Harvesting of autologous blood stem cells after a mobilising regimen with low-dose cyclophosphamide

Although high-dose cyclophosphamide (HD-CTX) is commonly used as a mobilising regimen for autologous peripheral blood stem cell (PBSC) collection, significant morbidity and insufficient harvesting may complicate the procedure. Alternative regimens and lower doses of cyclophosphamide (CTX) have been investigated as possible ways of overcoming these difficulties. Low-dose CTX (1.5 g/m2) was administered to 102 lymphoma patients as an autologous PBSC mobilising regimen. The collection of 6 x 10(6) CD34+ cells/kg was chosen as the target of the apheresis sessions, whereas 3 x 10(6)/kg were considered the minimum necessary to perform autologous stem cell transplantation (ASCT) safely. The apheretic sessions were started a median of eight days after CTX administration; a median of two aphereses was required.
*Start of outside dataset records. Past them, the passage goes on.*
-- ==== Sys2Proof/Tests/Slice0.lean ====
section
/-! SUPPORT. The model's own tests. Every expected value is written out from spec/opcode_table.json or
from a vector of 95_test_vectors.md (named at the test). The last part shows, for every statement with
hypotheses, a state that meets them. -/

namespace Sys2Proof.Tests

open Sys2Proof.Machine

/-! ## Well-formedness: each check refuses an ill-formed term -/

theorem test_wf_refuses_sync1_in_uni2 : (Instr.dUbxSync1 .sUni2).wf = false := by decide
theorem test_wf_refuses_discard_of_start_byte :
    (Instr.dDiscard .sIdle 0x24).wf = false ∧ (Instr.dDiscard .sIdle 0xB5).wf = false ∧
    (Instr.dDiscard .sIdle 0xAA).wf = false ∧ (Instr.dDiscard .sIdle 0xD3).wf = false := by decide
theorem test_wf_refuses_discard_of_continuation :
    (Instr.dDiscard .sUbx1 0x62).wf = false ∧ (Instr.dDiscard .sUni1 0x44).wf = false ∧
    (Instr.dDiscard .sUni2 0xB5).wf = false := by decide
theorem test_wf_refuses_delimiter_as_nmea_char :
    (Instr.nChar 0x2C).wf = false ∧ (Instr.nChar 0x2A).wf = false ∧ (Instr.nChar 0x0D).wf = false := by decide
theorem test_wf_refuses_delimiter_as_unicore_char :
    (Instr.aChar 0x2C).wf = false ∧ (Instr.aChar 0x2A).wf = false ∧ (Instr.aChar 0x0D).wf = false ∧
    (Instr.aChar 0x3A).wf = false := by decide
theorem test_wf_accepts :
    (Instr.dDiscard .sIdle 0x62).wf = true ∧ (Instr.dDiscard .sUbx1 0x44).wf = true ∧
    (Instr.nChar 0x3A).wf = true ∧ (Instr.aChar 0x24).wf = true := by decide

/-! ## Decoding: every constructor from the bits its row gives it (opcode_table.json, match and mask) -/

theorem test_decode_dispatcher :
    decode (.sync .sIdle) 0b00100100 = .dStartNmea .sIdle ∧
    decode (.sync .sIdle) 0b10110101 = .dUbxSync1 .sIdle ∧
    decode (.sync .sUbx1) 0b01100010 = .dUbxConfirm ∧
    decode (.sync .sIdle) 0b10101010 = .dUniSync1 .sIdle ∧
    decode (.sync .sUni1) 0b01000100 = .dUniSync2 ∧
    decode (.sync .sUni2) 0b10110101 = .dUnibConfirm ∧
    decode (.sync .sIdle) 0b11010011 = .dStartRtcm .sIdle ∧
    decode (.sync .sIdle) 0b01100010 = .dDiscard .sIdle 0b01100010 := by decide

/-- 95_test_vectors.md V10 h, i, o, q and t: a byte that fails a held sequence is examined again. -/
theorem test_decode_after_failed_sync :
    decode (.sync .sUbx1) 0b10110101 = .dUbxSync1 .sUbx1 ∧
    decode (.sync .sUbx1) 0b00100100 = .dStartNmea .sUbx1 ∧
    decode (.sync .sUni2) 0b10101010 = .dUniSync1 .sUni2 ∧
    decode (.sync .sUni2) 0b11010011 = .dStartRtcm .sUni2 ∧
    decode (.sync .sUni2) 0b01100010 = .dDiscard .sUni2 0b01100010 := by decide

theorem test_decode_nmea :
    decode .nmea 0b00101100 = .nComma ∧ decode .nmea 0b00101010 = .nStar ∧
    decode .nmea 0b00001101 = .nCr ∧ decode .nmea 0b00001010 = .nChar 0b00001010 := by decide

theorem test_decode_ubx :
    decode .ubxP0 0b00000101 = .uClass 5 ∧ decode .ubxP1 0b00000001 = .uId 1 ∧
    decode .ubxP2 0b00000010 = .uLenLo 2 ∧ decode .ubxP3 0b00000100 = .uLenHi 4 ∧
    decode .ubxPayload 0b10001010 = .uPayload 0x8A ∧ decode .ubxCkA 0b10011000 = .uCkA 0x98 ∧
    decode .ubxCkB 0b11000001 = .uCkB 0xC1 := by decide

theorem test_decode_unicore :
    decode .unicore 0b00101100 = .aComma ∧ decode .unicore 0b00101010 = .aStar ∧
    decode .unicore 0b00001101 = .aCr ∧ decode .unicore 0b00111010 = .aColon ∧
    decode .unicore 0b00100100 = .aChar 0b00100100 := by decide

theorem test_decode_binary :
    decode .unibHdr 0b01000010 = .bHeader 0x42 ∧ decode .unibBody 0b11101111 = .bBody 0xEF ∧
    decode .rtcmC1 0b11111100 = .rLenHi 0xFC ∧ decode .rtcmC2 0b00010011 = .rLenLo 0x13 ∧
    decode .rtcmBody 0b11010000 = .rBody 0xD0 := by decide

theorem test_decode_table_word :
    decodeTableWord 8 0x24 = some (.dStartNmea .sIdle) ∧ decodeTableWord 8 0x62 = some .dUbxConfirm ∧
    decodeTableWord 8 0x2A = some .nStar ∧ decodeTableWord 8 0x3A = some .aColon ∧
    decodeTableWord 16 0x24 = none := by decide

theorem test_table_has_43_rows : opcodeTable.length = 43 := by decide

/-! ## Small states -/

/-- A buffer holding these bytes from index 0 on. -/
def cells (bytes : List Byte) : Memory := (List.range bytes.length).zip bytes

/-- An open NMEA term. -/
def nmeaAt (text : List Byte) (tnum : TermNo) (ck : Byte) (star : Bool) : State :=
  { State.reset with
    proto := .nmea
    n := { term := cells text, tidx := text.length, tnum := tnum, ck := ck, star := star, stype := .none } }

/-- An open Unicore term. -/
def uniAt (text : List Byte) (ck : Byte) (star colon : Bool) : State :=
  { State.reset with
    proto := .unicore
    a := { term := cells text, tidx := text.length, tnum := 1, ck := ck, star := star, colon := colon
           terms := [{ proto := .unicore, tnum := 0, text := commandText }] } }

/-- A UBX frame of class 5 with these payload bytes taken. -/
def ubxAt (pos : Count17) (id : Byte) (len : Half) (kept : List Byte) (rxA ckA ckB : Byte) : State :=
  { State.reset with
    proto := .ubx, buf := cells kept, cur := kept.length
    u := { pos := pos, cls := 5, id := id, len := len, rxA := rxA, rxB := 0, ckA := ckA, ckB := ckB } }

/-- An RTCM3 frame with these bytes taken. -/
def rtcmAt (taken : List Byte) (len : RtcmLen) (total : RtcmCount) : State :=
  { State.reset with
    proto := .rtcm, buf := cells taken, cur := taken.length
    r := { len := len, mtype := 0, cnt := BitVec.ofNat 11 taken.length, total := total } }

/-- A Unicore binary frame with these bytes taken. -/
def unibAt (taken : List Byte) (mid mlen : Half) (total : Count17) : State :=
  { State.reset with
    proto := .unicoreBinary, buf := cells taken, cur := taken.length
    b := { cnt := BitVec.ofNat 17 taken.length, mid := mid, mlen := mlen, total := total } }

/-- The state after one step on one byte. -/
def stepOn (s : State) (b : Byte) : Option State :=
  match step { s with input := [.byte b] } with
  | .next t => some t
  | _ => none

/-- `$`, `G`, `P`, `G`, `G`, `A`. -/
def gpgga : List Byte := [0x47, 0x50, 0x47, 0x47, 0x41]

/-! ## The dispatcher, V10 -/

theorem test_start_nmea : (stepOn State.reset 0x24).map (fun t => (t.proto, t.n.ck, t.n.tidx)) = some (.nmea, 0, 0) := by decide
theorem test_ubx_sync1 : (stepOn State.reset 0xB5).map (fun t => (t.proto, t.sync)) = some (.none, .sUbx1) := by decide
theorem test_ubx_confirm :
    (stepOn { State.reset with sync := .sUbx1 } 0x62).map (fun t => (t.proto, t.sync, t.u.pos, t.u.ckA)) = some (.ubx, .sIdle, 0, 0) := by decide
theorem test_uni_sync1 : (stepOn State.reset 0xAA).map (·.sync) = some .sUni1 := by decide
theorem test_uni_sync2 : (stepOn { State.reset with sync := .sUni1 } 0x44).map (·.sync) = some .sUni2 := by decide
theorem test_unib_confirm :
    (stepOn { State.reset with sync := .sUni2 } 0xB5).map (fun t => (t.proto, t.frame, t.b.cnt)) =
      some (.unicoreBinary, [0xAA, 0x44, 0xB5], 3) := by decide
theorem test_start_rtcm : (stepOn State.reset 0xD3).map (fun t => (t.proto, t.frame, t.r.cnt)) = some (.rtcm, [0xD3], 1) := by decide
theorem test_discard :
    (stepOn { State.reset with sync := .sUbx1 } 0x00).map (fun t => (t.proto, t.sync)) = some (.none, .sIdle) := by decide
theorem test_sync_fail_is_named : conditions (.dDiscard .sUbx1 0x00) State.reset = [.syncFail] := by decide

/-! ## NMEA, V1 and V11 -/

/-- V1: the running XOR after `GPGG` is 0x17, after the `A` 0x56. -/
theorem test_nmea_char : (stepOn (nmeaAt [0x47, 0x50, 0x47, 0x47] 0 0x17 false) 0x41).map
    (fun t => (t.n.ck, t.n.tidx, t.n.term)) = some (0x56, 5, cells gpgga) := by decide
/-- V1 index 71: after the `*` nothing is folded. -/
theorem test_nmea_char_after_star : (stepOn (nmeaAt [] 15 0x5B true) 0x35).map (fun t => (t.n.ck, t.n.tidx)) = some (0x5B, 1) := by decide
/-- V1 index 6. -/
theorem test_nmea_comma : (stepOn (nmeaAt gpgga 0 0x56 false) 0x2C).map
    (fun t => (t.termOut, t.n.stype, t.n.ck, t.n.tnum)) =
      some (some { proto := .nmea, tnum := 0, text := gpgga }, .gga, 0x7A, 1) := by decide
/-- V8 index 8: the hand-off. -/
theorem test_nmea_comma_hands_off : (stepOn (nmeaAt commandText 0 0x67 false) 0x2C).map
    (fun t => (t.proto, t.termOut, t.a.ck, t.a.tnum)) =
      some (.unicore, some { proto := .unicore, tnum := 0, text := commandText }, 0x4B, 1) := by decide
/-- V1 index 70. -/
theorem test_nmea_star : (stepOn (nmeaAt [] 14 0x5B false) 0x2A).map
    (fun t => (t.termOut, t.n.star, t.n.ck, t.n.tnum)) =
      some (some { proto := .nmea, tnum := 14, text := [] }, true, 0x5B, 15) := by decide
/-- V15 a: the hand-off on `*`. -/
theorem test_nmea_star_hands_off : (stepOn (nmeaAt commandText 0 0x67 false) 0x2A).map
    (fun t => (t.proto, t.a.ck, t.a.star)) = some (.unicore, 0x67, true) := by decide
/-- V11 b: `*4b`. -/
theorem test_nmea_cr : (stepOn (nmeaAt [0x34, 0x62] 2 0x4B true) 0x0D).map (fun t => (t.proto, t.evt)) =
    some (.none, some { kind := .dataParsed, proto := .nmea, msg := .nmea .none, frame := [] }) := by decide
/-- V2: `*5A` against 0x5B. -/
theorem test_nmea_cr_mismatch : (stepOn (nmeaAt [0x35, 0x41] 15 0x5B true) 0x0D).map (fun t => (t.proto, t.evt)) =
    some (.none, none) := by decide

/-! ## UBX, V4 and V13 -/

theorem test_ubx_class : (stepOn (ubxAt 0 0 0 [] 0 0 0) 0x05).map (fun t => (t.u.ckA, t.u.ckB, t.u.pos)) = some (0x05, 0x05, 1) := by decide
theorem test_ubx_id : (stepOn (ubxAt 1 0 0 [] 0 0x05 0x05) 0x01).map (fun t => (t.u.ckA, t.u.ckB, t.u.id)) = some (0x06, 0x0B, 0x01) := by decide
theorem test_ubx_len_lo : (stepOn (ubxAt 2 1 0 [] 0 0x06 0x0B) 0x02).map (fun t => (t.u.ckA, t.u.ckB, t.u.len)) = some (0x08, 0x13, 2) := by decide
/-- V13 m: the length bytes `06 04` give 1030. -/
theorem test_ubx_len_hi : (stepOn (ubxAt 3 1 6 [] 0 0 0) 0x04).map (fun t => (t.u.len, t.u.pos)) = some (1030, 4) := by decide
theorem test_ubx_payload : (stepOn (ubxAt 5 1 2 [0x06] 0 0x0E 0x29) 0x8A).map
    (fun t => (t.u.ckA, t.u.ckB, t.frame, t.u.pos)) = some (0x98, 0xC1, [0x06, 0x8A], 6) := by decide
theorem test_ubx_ck_a : (stepOn (ubxAt 6 1 2 [0x06, 0x8A] 0 0x98 0xC1) 0x99).map
    (fun t => (t.proto, t.u.rxA, t.u.ckA, t.u.pos)) = some (.ubx, 0x99, 0x98, 7) := by decide
/-- V13 b: ACK-NAK. -/
theorem test_ubx_ck_b : (stepOn (ubxAt 7 0 2 [0x06, 0x8A] 0x97 0x97 0xBC) 0xBC).map (fun t => (t.evt, t.ack)) =
    some (some { kind := .dataParsed, proto := .ubx, msg := .ubx 5 0 .ackNak 2, frame := [0x06, 0x8A] },
      some { wasAck := false, cls := 0x06, id := 0x8A }) := by decide
/-- V13 c. -/
theorem test_ubx_ck_b_mismatch : (stepOn (ubxAt 7 1 2 [0x06, 0x8A] 0x98 0x98 0xC1) 0xC0).map
    (fun t => (t.proto, t.evt, t.ack)) = some (.none, none, none) := by decide

/-! ## Unicore ASCII, V8 and V15 -/

/-- V8 index 9. -/
theorem test_uni_char : (stepOn (uniAt [] 0x4B false false) 0x63).map (fun t => (t.a.ck, t.a.tidx)) = some (0x28, 1) := by decide
/-- V15 b: the `b` after the colon is not folded. -/
theorem test_uni_char_after_colon : (stepOn (uniAt [0x61, 0x3A] 0x10 false true) 0x62).map (fun t => (t.a.ck, t.a.tidx)) = some (0x10, 3) := by decide
/-- V15 b: `command,a` has the XOR 0x67 ^ 0x2C ^ 0x61 = 0x2A, with the colon 0x10. -/
theorem test_uni_colon : (stepOn (uniAt [0x61] 0x2A false false) 0x3A).map (fun t => (t.a.ck, t.a.colon, t.a.tidx)) = some (0x10, true, 2) := by decide
/-- V15 b: the comma that ends the region is folded. -/
theorem test_uni_comma : (stepOn (uniAt [0x61, 0x3A, 0x62] 0x10 false true) 0x2C).map
    (fun t => (t.termOut, t.a.ck, t.a.colon, t.a.tnum)) =
      some (some { proto := .unicore, tnum := 1, text := [0x61, 0x3A, 0x62] }, 0x3C, false, 2) := by decide
/-- V8 index 18. -/
theorem test_uni_star : (stepOn (uniAt [0x6F, 0x6B] 0x69 false false) 0x2A).map (fun t => (t.a.ck, t.a.star, t.a.tidx)) = some (0x69, true, 0) := by decide
/-- V8 index 21, and V8 with `*68`. -/
theorem test_uni_cr : (stepOn (uniAt [0x36, 0x39] 0x69 true false) 0x0D).map (fun t => (t.proto, t.evt.map (·.proto))) = some (.none, some .unicore) := by decide
theorem test_uni_cr_mismatch : (stepOn (uniAt [0x36, 0x38] 0x69 true false) 0x0D).map (fun t => (t.proto, t.evt.map (·.proto))) = some (.none, none) := by decide

/-! ## Unicore binary, V12 -/

/-- The first 23 bytes of V12's stream. -/
def header23 : List Byte := [0xAA, 0x44, 0xB5, 0x00, 0x42, 0x08, 0x02] ++ List.replicate 16 0

theorem test_unib_header : (stepOn (unibAt [0xAA, 0x44, 0xB5] 0 0 0) 0x00).map (fun t => (t.b.cnt, t.cur)) = some (4, 4) := by decide
theorem test_unib_header_last : (stepOn (unibAt header23 0 0 0) 0x00).map
    (fun t => (t.proto, t.b.cnt, t.b.mid, t.b.mlen, t.b.total)) = some (.unicoreBinary, 24, 2114, 2, 30) := by decide
theorem test_unib_body : (stepOn (unibAt (header23 ++ [0, 0x11, 0x22, 0xDE, 0xAD, 0xBE]) 2114 2 30) 0xEF).map
    (fun t => (t.proto, t.evt)) = some (.none, some { kind := .dataParsed, proto := .unicoreBinary, msg := .unicoreBinary 2114 2, frame := header23 ++ [0, 0x11, 0x22, 0xDE, 0xAD, 0xBE, 0xEF] }) := by decide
More than 6 x 10(6) CD34+ cells/kg were collected from 78 patients, between 3 and 6 x 10(6)/kg from 19, and fewer than 3 x 10(6)/kg from 5, two of whom underwent bone marrow harvesting and one a successful second PBSC harvesting session using the same mobilising regimen. Eighty-two patients underwent autografting, six of whom received a second transplant after relapse (five using autologous PBSCs coming from the first apheretic course). Low-dose CTX proved to be a safe and effective regimen for autologous PBSC mobilization and also compared favourably with alternative regimens in terms of the rate of harvesting insufficiency. This does not imply that low-dose CTX is the best mobilising regimen for all patients, and the identification of prognostic factors predicting mobilising potential may help in choosing the best individualised regimen.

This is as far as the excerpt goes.